In the essay “Why I Write,” published in 1946, George Orwell explained his authorial history and outlined the four main motivations that inspire a writer (and other artists, by extension). In childhood, Orwell gravitated toward poetry, performance, and inner narration. Of the four motivations that Orwell noted, he found political purpose to be the most important. Orwell described the political issues surrounding the World Wars and the rise of totalitarianism in Europe.

In Orwell’s 1941 essay “The Lion and the Unicorn: Socialism and the English Genius,” written during the Blitzkrieg of London toward the conclusion of World War II, Orwell posed an argument for a socialist revolution in England. He analyzed the failures of the Conservative Party led by Prime Minister Chamberlain, the insufficiency of capitalistic production to provide the necessary material support for war and critiqued the wide disparities of wealth in English social classes. He believed that a socialist revolution of equality and State-controlled production was imminent in England. In order to defeat Hitler and the totalitarian governments of Europe, Orwell said, a socialist England must be established.

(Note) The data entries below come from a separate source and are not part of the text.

/-- A vertex moved or made between its parents: its coordinates as a linear FP32 field (R220). -/
def Mesh.placeVertex (s : Mesh) (w : Who) (v : Nat) (parents : List Nat) (wt : Weights) : Q Unit := do
  let rs ← parents.mapM fun p => s.getRec w 0 p
  let z := if s.dim = 2 then 0 else linearValue 0 wt (rs.map (·.b2))
  s.modRec w 0 v fun r => { r with b0 := linearValue 0 wt (rs.map (·.b0)), b1 := linearValue 0 wt (rs.map (·.b1)), b2 := z }

/-- t as `msplit` and `mcoll` take it: strictly between 0 and 1 (R224). -/
def weightOf (t : Word) : Option FVal :=
  let v := f32 (t.setWidth 32)
  match v with
  | .fin false m _ => if m ≠ 0 ∧ fcmp v (.fin false 1 0) = .lt then some v else none
  | _ => none

/-- The parties of the far side in an edge's outer arcs. -/
def Around.outer (r : Around) : Arcs :=
  [((r.b, r.c), r.h1), ((r.c, r.a), r.h2)]
  ++ (match r.far with | some x => [((r.a, x.d), x.h3), ((x.d, r.b), x.h4)] | none => [])
/-- What `msplit` and `mflip` retire. -/
def Around.retired (r : Around) : List (Nat × Nat) :=
  [(1, r.e), (2, r.f1), (3, r.h)] ++ (match r.far with | some x => [(2, x.f2), (3, x.hp)] | none => [])

/-- `msplit` (R223): the new vertex and its handle's index. -/
def Mesh.split (s : Mesh) (w : Who) (r : Around) (t : FVal) : Q (Nat × Nat × List Born) := do
  let wt := Weights.ends t
  let m ← s.alloc w 0
  s.placeVertex w m [r.a, r.b] wt
  let edges := [(r.a, m), (m, r.b), (m, r.c)] ++ (match r.far with | some x => [(m, x.d)] | none => [])
  let faces := [(r.a, m, r.c), (m, r.b, r.c)] ++ (match r.far with | some x => [(r.b, m, x.d), (m, r.a, x.d)] | none => [])
  let parents := [r.f1, r.f1] ++ (match r.far with | some x => [x.f2, x.f2] | none => [])
  let (es, fs, arcs) ← s.refill w r.outer edges faces
  s.retireAll w r.retired
  s.settleOut w (starts arcs)
  pure (0, m, ⟨0, m, 0, [r.a, r.b], some wt⟩ :: (es.map fun n => ⟨1, n, 1, [r.e], none⟩)
    ++ (fs.zip parents).map fun p => ⟨2, p.1, 2, [p.2], none⟩)
/-- `mflip` (R223). -/
def Mesh.flip (s : Mesh) (w : Who) (r : Around) (x : FarSide) : Q (Nat × Nat × List Born) := do
  let (es, fs, arcs) ← s.refill w r.outer [(r.c, x.d)] [(r.c, x.d, r.b), (x.d, r.c, r.a)]
  s.retireAll w r.retired
  s.settleOut w (starts arcs)
  pure (1, es.getD 0 noIndex, (es.map fun n => ⟨1, n, 1, [r.e], none⟩)
    ++ (fs.zip [r.f1, x.f2]).map fun p => ⟨2, p.1, 2, [p.2], none⟩)
/-- `mref` (R223): edges and faces follow the face's half-edges from its link on (log 27). -/
def Mesh.refine (s : Mesh) (w : Who) (f : Nat) : Q (Nat × Nat × List Born) := do
  let rf ← s.getRec w 2 f
  let t ← s.triangle w rf.link
  let v ← t.mapM fun h => s.origin w h
  let m ← s.alloc w 0
  s.placeVertex w m v .thirds
  let nxt := v.drop 1 ++ v.take 1
  let outer : Arcs := (v.zip nxt).zip t
  let (es, fs, arcs) ← s.refill w outer (v.map fun x => (x, m)) ((v.zip nxt).map fun p => (p.1, p.2, m))
  s.retireAll w [(2, f)]
  s.settleOut w (starts arcs)
  pure (0, m, ⟨0, m, 0, v, some .thirds⟩ :: (es.map fun n => ⟨1, n, 1, [], none⟩)
    ++ fs.map fun n => ⟨2, n, 2, [f], none⟩)

/-- The two outer half-edges of a removed face become twins on the edge that stays (R223). -/
def Mesh.zip (s : Mesh) (w : Who) (stay gone edge : Nat) : Q Unit := do
  let x ← s.twin w stay
  let y ← s.twin w gone
  let one := x == noIndex || y == noIndex
  if x != noIndex then s.modRec w 3 x fun r => { r with b1 := y, b3 := edge, flags := if one then 3 else 1 }
  if y != noIndex then s.modRec w 3 y fun r => { r with b1 := x, b3 := edge, flags := if one then 3 else 1 }
  let l ← (List.filter (· != noIndex) [x, y]).mapM fun h => do let o ← s.origin w h; pure (h, o)
  s.modRec w 1 edge fun r => { r with link := lowestBy l, flags := if one then 3 else 1 }

/-- The edge of a half-edge. -/
def Mesh.edgeOf (s : Mesh) (w : Who) (h : Nat) : Q Nat := do let r ← s.getRec w 3 h; pure r.b3

/-- `mcoll` (R223): b goes into a. Every record that keeps a canonical link is rewritten (R215). -/
def Mesh.collapse (s : Mesh) (w : Who) (r : Around) (cavity : List (Nat × Nat)) (t : FVal) : Q (Nat × Nat × List Born) := do
  let rb ← s.getRec w 0 r.b
  s.placeVertex w r.a [r.a, r.b] (.ends t)
  let ring ← s.ring w rb.link
  let bc ← s.edgeOf w r.h1
  let ac ← s.edgeOf w r.h2
  let sides ← match r.far with
    | some x => do
      let bd ← s.edgeOf w x.h4
      let ad ← s.edgeOf w x.h3
      pure [(x.h3, x.h4, ad, bd)]
    | none => pure []
  for h in ring do s.modRec w 3 h fun q => { q with b2 := r.a }
  s.zip w r.h2 r.h1 ac
  for p in sides do s.zip w p.1 p.2.1 p.2.2.1
  let gone : List (Nat × Nat) := [(0, r.b), (1, r.e), (1, bc), (2, r.f1), (3, r.h), (3, r.h1), (3, r.h2)]
    ++ (match r.far with | some x => [(2, x.f2), (3, x.hp), (3, x.h3), (3, x.h4)] | none => [])
    ++ sides.map fun p => (1, p.2.2.2)
  let rest := cavity.eraseDups.filter fun p => !gone.contains p
  s.modRec w 0 r.a fun q => { q with flags := q.flags ||| (rb.flags &&& 2) }
  for p in rest do
    if p.1 == 2 then
      let f ← s.getRec w 2 p.2
      let l ← (← s.triangle w f.link).mapM fun h => do let o ← s.origin w h; pure (h, o)
      s.modRec w 2 p.2 fun q => { q with link := lowestBy l }
  for p in rest do
    if p.1 == 1 then
      let re ← s.getRec w 1 p.2
      let tw ← s.twin w re.link
      let l ← (List.filter (· != noIndex) [re.link, tw]).mapM fun h => do let o ← s.origin w h; pure (h, o)
      s.modRec w 1 p.2 fun q => { q with link := lowestBy l }
  let mut outs : List (Nat × Nat) := []
  for p in rest do
    if p.1 == 3 then
      let o ← s.origin w p.2
      if !outs.any (·.1 == o) then outs := outs ++ [(o, p.2)]
  s.settleOut w outs
  s.retireAll w gone
  pure (0, r.a, [])

/-! ## Checks (R224) -/

/-- Whether two vertices are adjacent. -/
def Mesh.joined (s : Mesh) (w : Who) (u v : Nat) : Q Bool := do
  let r ← s.getRec w 0 u
  let l ← s.neighbours w r.link
  pure (l.contains v)

/-- Whether a vertex has edges enough to lose one in a collapse (R224). -/
def Mesh.thick (s : Mesh) (w : Who) (v : Nat) : Q Bool := do
  let r ← s.getRec w 0 v
  let n ← s.edgesAt w v
  pure (decide ((if r.flags / 2 % 2 = 1 then 3 else 4) ≤ n.length))

/-- The checks of an edit: trap 0x09 names the key element (R224). -/
def Mesh.checkEdit (s : Mesh) (w : Who) (e : Edit) (gh t : Word) : Q Unit := do
  match e with
  | .refine => pure ()
  | .split => meshTrapIf (weightOf t).isNone 9 gh
  | .flip => do
    let r ← s.around w (handleIndex gh)
    match r.far with
    | none => meshTrap 9 gh
    | some x => do
      meshTrapIf (r.c == x.d) 9 gh
      let j ← s.joined w r.c x.d
      meshTrapIf j 9 gh
  | .collapse => do
    meshTrapIf (weightOf t).isNone 9 gh
    let r ← s.around w (handleIndex gh)
    let ra ← s.getRec w 0 r.a
    let rb ← s.getRec w 0 r.b
    let na ← s.neighbours w ra.link
    let nb ← s.neighbours w rb.link
    let ends := r.c :: (match r.far with | some x => [x.d] | none => [])
    let both := na.filter nb.contains
    meshTrapIf (both.any (fun v => !ends.contains v) || ends.any (fun v => !both.contains v)) 9 gh
    meshTrapIf (ra.flags / 2 % 2 == 1 && rb.flags / 2 % 2 == 1 && r.far.isSome) 9 gh
    for v in ends do
      let ok ← s.thick w v
      meshTrapIf (!ok) 9 gh
    let c ← s.cavityOf w .collapse (handleIndex gh)
    meshTrapIf (decide (128 < c.eraseDups.length)) 9 gh

/-- The slots of each kind that an edit needs (R223, R225). -/
def slotsNeeded (e : Edit) (boundary : Bool) : List Nat :=
  match e with
  | .split => if boundary then [1, 3, 2, 4] else [1, 4, 4, 8]
  | .flip => [0, 1, 2, 2]
  | .collapse => [0, 0, 0, 0]
  | .refine => [1, 3, 3, 6]

/-! ## Applying -/

/-- The edit computed: what its result names, and the elements it makes. -/
def Mesh.compute (s : Mesh) (w : Who) (e : Edit) (gh t : Word) : Q (Nat × Nat × List Born) := do
  let i := handleIndex gh
  let cavity ← s.cavityOf w e i
  let x := (weightOf t).getD .nan
  let r ← match e with
    | .split => do let r ← s.around w i; s.split w r x
    | .flip => do
      let r ← s.around w i
      match r.far with
      | some y => s.flip w r y
      | none => meshTrap 9 gh
    | .collapse => do let r ← s.around w i; s.collapse w r cavity x
    | .refine => s.refine w i
  for p in cavity.eraseDups do s.modRec w p.1 p.2 fun q => { q with claim := 0 }
  pure r

/-- One field's values of the new elements, as writes. -/
def Who.fieldWrites (w : Who) (f : MField) (born : List Born) : Q (List (Word × List Byte)) := do
  if !f.v || f.rule == 4 then pure []
  else
    let n := fieldBytes f.type
    let mine := born.filter fun b => b.kind == f.kind
    mine.mapM fun b => do
      let same := b.pkind == f.kind
      let p ← (if same then b.parents else []).mapM fun i => do
        let x ← w.bytes (BitVec.ofNat 64 (f.base + n * i)) n
        pure (leNat x)
      pure (BitVec.ofNat 64 (f.base + n * b.index), toLe n (ruleValue f.rule f.type b.weights same p))

/-- Every write of a computed edit: records, fields, and the heads of the free lists. -/
def Mesh.writes (s : Mesh) (w : Who) (born : List Born) : Q (List (Word × List Byte)) := do
  let x ← get
  let recs := x.recs.map fun p => (s.recAddr (p.1 / 2 ^ 32) (p.1 % 2 ^ 32), recBytes p.2)
  let mut fields : List (Word × List Byte) := []
  for f in s.fields do
    let l ← w.fieldWrites f born
    fields := fields ++ l
  pure (recs ++ fields ++ [(w.ga + 56, x.free.flatMap fun n => toLe 4 n)])

/-- The write phase (R225, R226): every address is translated first, then everything is written, and the claim words that
end at zero no longer hold their pages. -/
def Mesh.commit (s : Mesh) (w : Who) (born : List Born) : Q Unit := do
  let l ← s.writes w born
  let ps ← l.mapM fun p => do let q ← w.phys p.1 .w; pure (q, p.2)
  modify fun x =>
    let c := ps.foldl (fun (c : Chip) p => c.writeAt p.1 p.2) x.c
    { c := { c with claimed := c.claimed.filter fun a => claimSt (c.read64 (hbmHome a) a) % 2 == 1 }, recs := [], free := [] }

end Sys2Proof.Machine
end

In “A Hanging,” published in 1931 and the earliest essay of this collection, Orwell described an execution by hanging that he witnessed while stationed in Burma. The essay encompassed Orwell’s earliest misgivings about imperialism and exemplified his support of decolonization and equality discussed in the collection’s other essays. In watching native Indians execute an Indian prisoner under the direction of an English superintendent, Orwell realized the hypocrisy that drove the English Empire and the necessity of finding an ideological and political system that supported equality.

In “Politics and the English Language,” published in 1946, Orwell critiqued what he believed to be the degradation of the English language as used by political and academic writers. He gave examples of poor writing and said how pretentious diction, hackneyed metaphors, and overall vagueness suggest that the author is not truly engaged with the ideas they are writing about. Orwell made the connection between clear writing and clear thinking. He said that a regeneration of the political atmosphere in England was only possible if the language was first cured of vague and insincere writing patterns.